О какой свободе можно будет в таком случае говорить?
Как видите, я не позволяю себе напрямик затронуть важнейшие темы ваших ученых споров.
Я осмелился только — притом не слишком всерьез — бросить взгляд со стороны, пусть даже с известным преувеличением, на этого самого человека XX века, которого вы собираетесь тщательно анализировать.
Не предвосхищая ваших выводов, выскажу только уверенность в том, что вы, во всяком случае, еще раз выразите свое доверие к нему, как поступали по отношению к своим современникам ваши предшественники с тех самых пор, как появились люди, считающие своим долгом сделать существование себе подобных немного менее мучительным, немного более достойным.
Быть может, слишком преуспев в своем труде, вы породили новые проблемы?
Ну что ж, если так — вы опять впряжетесь в работу, памятуя, что высшая доблесть не в том, чтобы преуспеть, а в том, чтобы снова и снова возобновлять попытки.
Шестьдесят четвертая статья[151] (перевод Е. Боевской)
Это статья Уголовного кодекса, рассматривающая случаи, когда ответственность преступника ограниченна или даже сводится к нулю.
Вот ее точный текст: «Преступление не имеет места в случае, если подсудимый действовал в состоянии невменяемости или под влиянием силы, которой он был не в состоянии воспротивиться».
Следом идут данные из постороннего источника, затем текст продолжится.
@[simp] theorem State.unbindPeer_store (s : State) (k : Station) : (s.unbindPeer k).store = s.store := rfl

@[simp] theorem State.unbindPeer_port (s : State) (k : Station) :
    (s.unbindPeer k).port = s.port.appendAll (unbindRows s.timer.epoch s.engine.rows k).2 := rfl

@[simp] theorem State.unbindPeer_emulator (s : State) (k : Station) : (s.unbindPeer k).emulator = s.emulator := rfl

@[simp] theorem State.unbindPeer_tests (s : State) (k : Station) : (s.unbindPeer k).tests = s.tests := rfl

@[simp] theorem State.unbindPeer_freeCount (s : State) (k : Station) : (s.unbindPeer k).freeCount = s.freeCount := rfl

@[simp] theorem State.unbindPeer_pending (s : State) (k : Station) : (s.unbindPeer k).pending = s.pending := rfl

/-! ### `State.markSensor` -/

@[simp] theorem State.markSensor_clock (s : State) (m : MarkInputs) : (s.markSensor m).clock = s.clock := rfl

@[simp] theorem State.markSensor_line (s : State) (m : MarkInputs) : (s.markSensor m).line = s.line := rfl

@[simp] theorem State.markSensor_timer (s : State) (m : MarkInputs) : (s.markSensor m).timer = s.timer := rfl

@[simp] theorem State.markSensor_member (s : State) (m : MarkInputs) : (s.markSensor m).member = s.member := rfl

@[simp] theorem State.markSensor_engine (s : State) (m : MarkInputs) : (s.markSensor m).engine = s.engine := rfl

@[simp] theorem State.markSensor_sensor (s : State) (m : MarkInputs) :
    (s.markSensor m).sensor = s.sensor.mark m s.tests.injected s.tests.samplesUnderTest := rfl

@[simp] theorem State.markSensor_faults (s : State) (m : MarkInputs) : (s.markSensor m).faults = s.faults := rfl

@[simp] theorem State.markSensor_store (s : State) (m : MarkInputs) : (s.markSensor m).store = s.store := rfl

@[simp] theorem State.markSensor_port (s : State) (m : MarkInputs) : (s.markSensor m).port = s.port := rfl

@[simp] theorem State.markSensor_emulator (s : State) (m : MarkInputs) : (s.markSensor m).emulator = s.emulator := rfl

@[simp] theorem State.markSensor_tests (s : State) (m : MarkInputs) : (s.markSensor m).tests = s.tests := rfl

@[simp] theorem State.markSensor_freeCount (s : State) (m : MarkInputs) :
    (s.markSensor m).freeCount = s.freeCount := rfl

@[simp] theorem State.markSensor_pending (s : State) (m : MarkInputs) : (s.markSensor m).pending = s.pending := rfl

/-! ### `State.publish` -/

@[simp] theorem State.publish_clock (s : State) (rows : List Row) (e : Epoch) :
    (s.publish rows e).clock = s.clock := rfl

@[simp] theorem State.publish_line (s : State) (rows : List Row) (e : Epoch) : (s.publish rows e).line = s.line := rfl

@[simp] theorem State.publish_timer (s : State) (rows : List Row) (e : Epoch) :
    (s.publish rows e).timer = s.timer := rfl

@[simp] theorem State.publish_member (s : State) (rows : List Row) (e : Epoch) :
    (s.publish rows e).member = s.member := rfl

@[simp] theorem State.publish_engine (s : State) (rows : List Row) (e : Epoch) :
    (s.publish rows e).engine = s.engine := rfl

@[simp] theorem State.publish_sensor (s : State) (rows : List Row) (e : Epoch) :
    (s.publish rows e).sensor = s.sensor := rfl

@[simp] theorem State.publish_faults (s : State) (rows : List Row) (e : Epoch) :
    (s.publish rows e).faults = s.faults := rfl

@[simp] theorem State.publish_store (s : State) (rows : List Row) (e : Epoch) :
    (s.publish rows e).store = s.store.publish (s.publishedPage rows e) s.clock := rfl

@[simp] theorem State.publish_tests (s : State) (rows : List Row) (e : Epoch) :
    (s.publish rows e).tests = s.tests := rfl

@[simp] theorem State.publish_freeCount (s : State) (rows : List Row) (e : Epoch) :
    (s.publish rows e).freeCount = s.freeCount := rfl

@[simp] theorem State.publish_pending (s : State) (rows : List Row) (e : Epoch) :
    (s.publish rows e).pending = s.pending := rfl

/-! ### `State.count` -/

@[simp] theorem State.count_clock (s : State) : (s.count).clock = s.clock + 1 := rfl

@[simp] theorem State.count_line (s : State) : (s.count).line = s.line := rfl

@[simp] theorem State.count_timer (s : State) :
    (s.count).timer = { s.timer with listenTimer := min s.listenLimit (s.timer.listenTimer + 1) } := rfl

@[simp] theorem State.count_member (s : State) : (s.count).member = s.member := rfl

@[simp] theorem State.count_engine (s : State) : (s.count).engine = s.engine := rfl

@[simp] theorem State.count_sensor (s : State) : (s.count).sensor = s.sensor := rfl

@[simp] theorem State.count_faults (s : State) : (s.count).faults = s.faults := rfl

@[simp] theorem State.count_store (s : State) : (s.count).store = s.store := rfl

@[simp] theorem State.count_port (s : State) : (s.count).port = s.port := rfl

@[simp] theorem State.count_emulator (s : State) : (s.count).emulator = s.emulator := rfl

@[simp] theorem State.count_tests (s : State) : (s.count).tests = s.tests := rfl

@[simp] theorem State.count_freeCount (s : State) : (s.count).freeCount = s.freeCount := rfl

@[simp] theorem State.count_pending (s : State) : (s.count).pending = s.pending := rfl

/-! ### `State.tick` -/

@[simp] theorem State.tick_clock (s : State) : (s.tick).clock = s.clock + 1 := rfl

@[simp] theorem State.tick_line (s : State) : (s.tick).line = s.line := rfl

@[simp] theorem State.tick_timer (s : State) :
    (s.tick).timer = { s.timer with listenTimer := min s.listenLimit (s.timer.listenTimer + 1) } := rfl

@[simp] theorem State.tick_member (s : State) : (s.tick).member = s.member := rfl

@[simp] theorem State.tick_engine (s : State) : (s.tick).engine = s.engine := rfl

@[simp] theorem State.tick_sensor (s : State) : (s.tick).sensor = s.sensor := rfl

@[simp] theorem State.tick_faults (s : State) : (s.tick).faults = s.faults := rfl

@[simp] theorem State.tick_store (s : State) : (s.tick).store = s.store := rfl

@[simp] theorem State.tick_port (s : State) : (s.tick).port = s.port := rfl

@[simp] theorem State.tick_emulator (s : State) : (s.tick).emulator = s.emulator := rfl

@[simp] theorem State.tick_tests (s : State) : (s.tick).tests = s.tests := rfl

@[simp] theorem State.tick_freeCount (s : State) : (s.tick).freeCount = s.freeCount := rfl

@[simp] theorem State.tick_pending (s : State) : (s.tick).pending = s.pending ++ s.count.due := rfl

/-! ### `State.postFaultChange` -/

@[simp] theorem State.postFaultChange_clock (s : State) (b : FaultSet) :
    (s.postFaultChange b).clock = s.clock := by unfold State.postFaultChange; split <;> rfl

@[simp] theorem State.postFaultChange_timer (s : State) (b : FaultSet) :
    (s.postFaultChange b).timer = s.timer := by unfold State.postFaultChange; split <;> rfl

@[simp] theorem State.postFaultChange_member (s : State) (b : FaultSet) :
    (s.postFaultChange b).member = s.member := by unfold State.postFaultChange; split <;> rfl

@[simp] theorem State.postFaultChange_engine (s : State) (b : FaultSet) :
    (s.postFaultChange b).engine = s.engine := by unfold State.postFaultChange; split <;> rfl

@[simp] theorem State.postFaultChange_sensor (s : State) (b : FaultSet) :
    (s.postFaultChange b).sensor = s.sensor := by unfold State.postFaultChange; split <;> rfl

@[simp] theorem State.postFaultChange_faults (s : State) (b : FaultSet) :
    (s.postFaultChange b).faults = s.faults := by unfold State.postFaultChange; split <;> rfl

@[simp] theorem State.postFaultChange_store (s : State) (b : FaultSet) :
    (s.postFaultChange b).store = s.store := by unfold State.postFaultChange; split <;> rfl

@[simp] theorem State.postFaultChange_port (s : State) (b : FaultSet) :
    (s.postFaultChange b).port = s.port := by unfold State.postFaultChange; split <;> rfl

@[simp] theorem State.postFaultChange_emulator (s : State) (b : FaultSet) :
    (s.postFaultChange b).emulator = s.emulator := by unfold State.postFaultChange; split <;> rfl

@[simp] theorem State.postFaultChange_tests (s : State) (b : FaultSet) :
    (s.postFaultChange b).tests = s.tests := by unfold State.postFaultChange; split <;> rfl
Быть может, все это годилось во времена Наполеона (Уголовный кодекс датируется 1810 годом), но уж в наши дни…
В наши дни мы располагаем куда более обширными научными знаниями в области человеческой психологии. Наибольших успехов за последние сто лет медицина достигла именно в сфере психиатрии. Мы ушли далеко вперед от Шарко[152]. Подумать только, до него курс психиатрии вообще не читался! Были профессора неврологии, а психиатрия рассматривалась как фантазия, ненаучная дисциплина!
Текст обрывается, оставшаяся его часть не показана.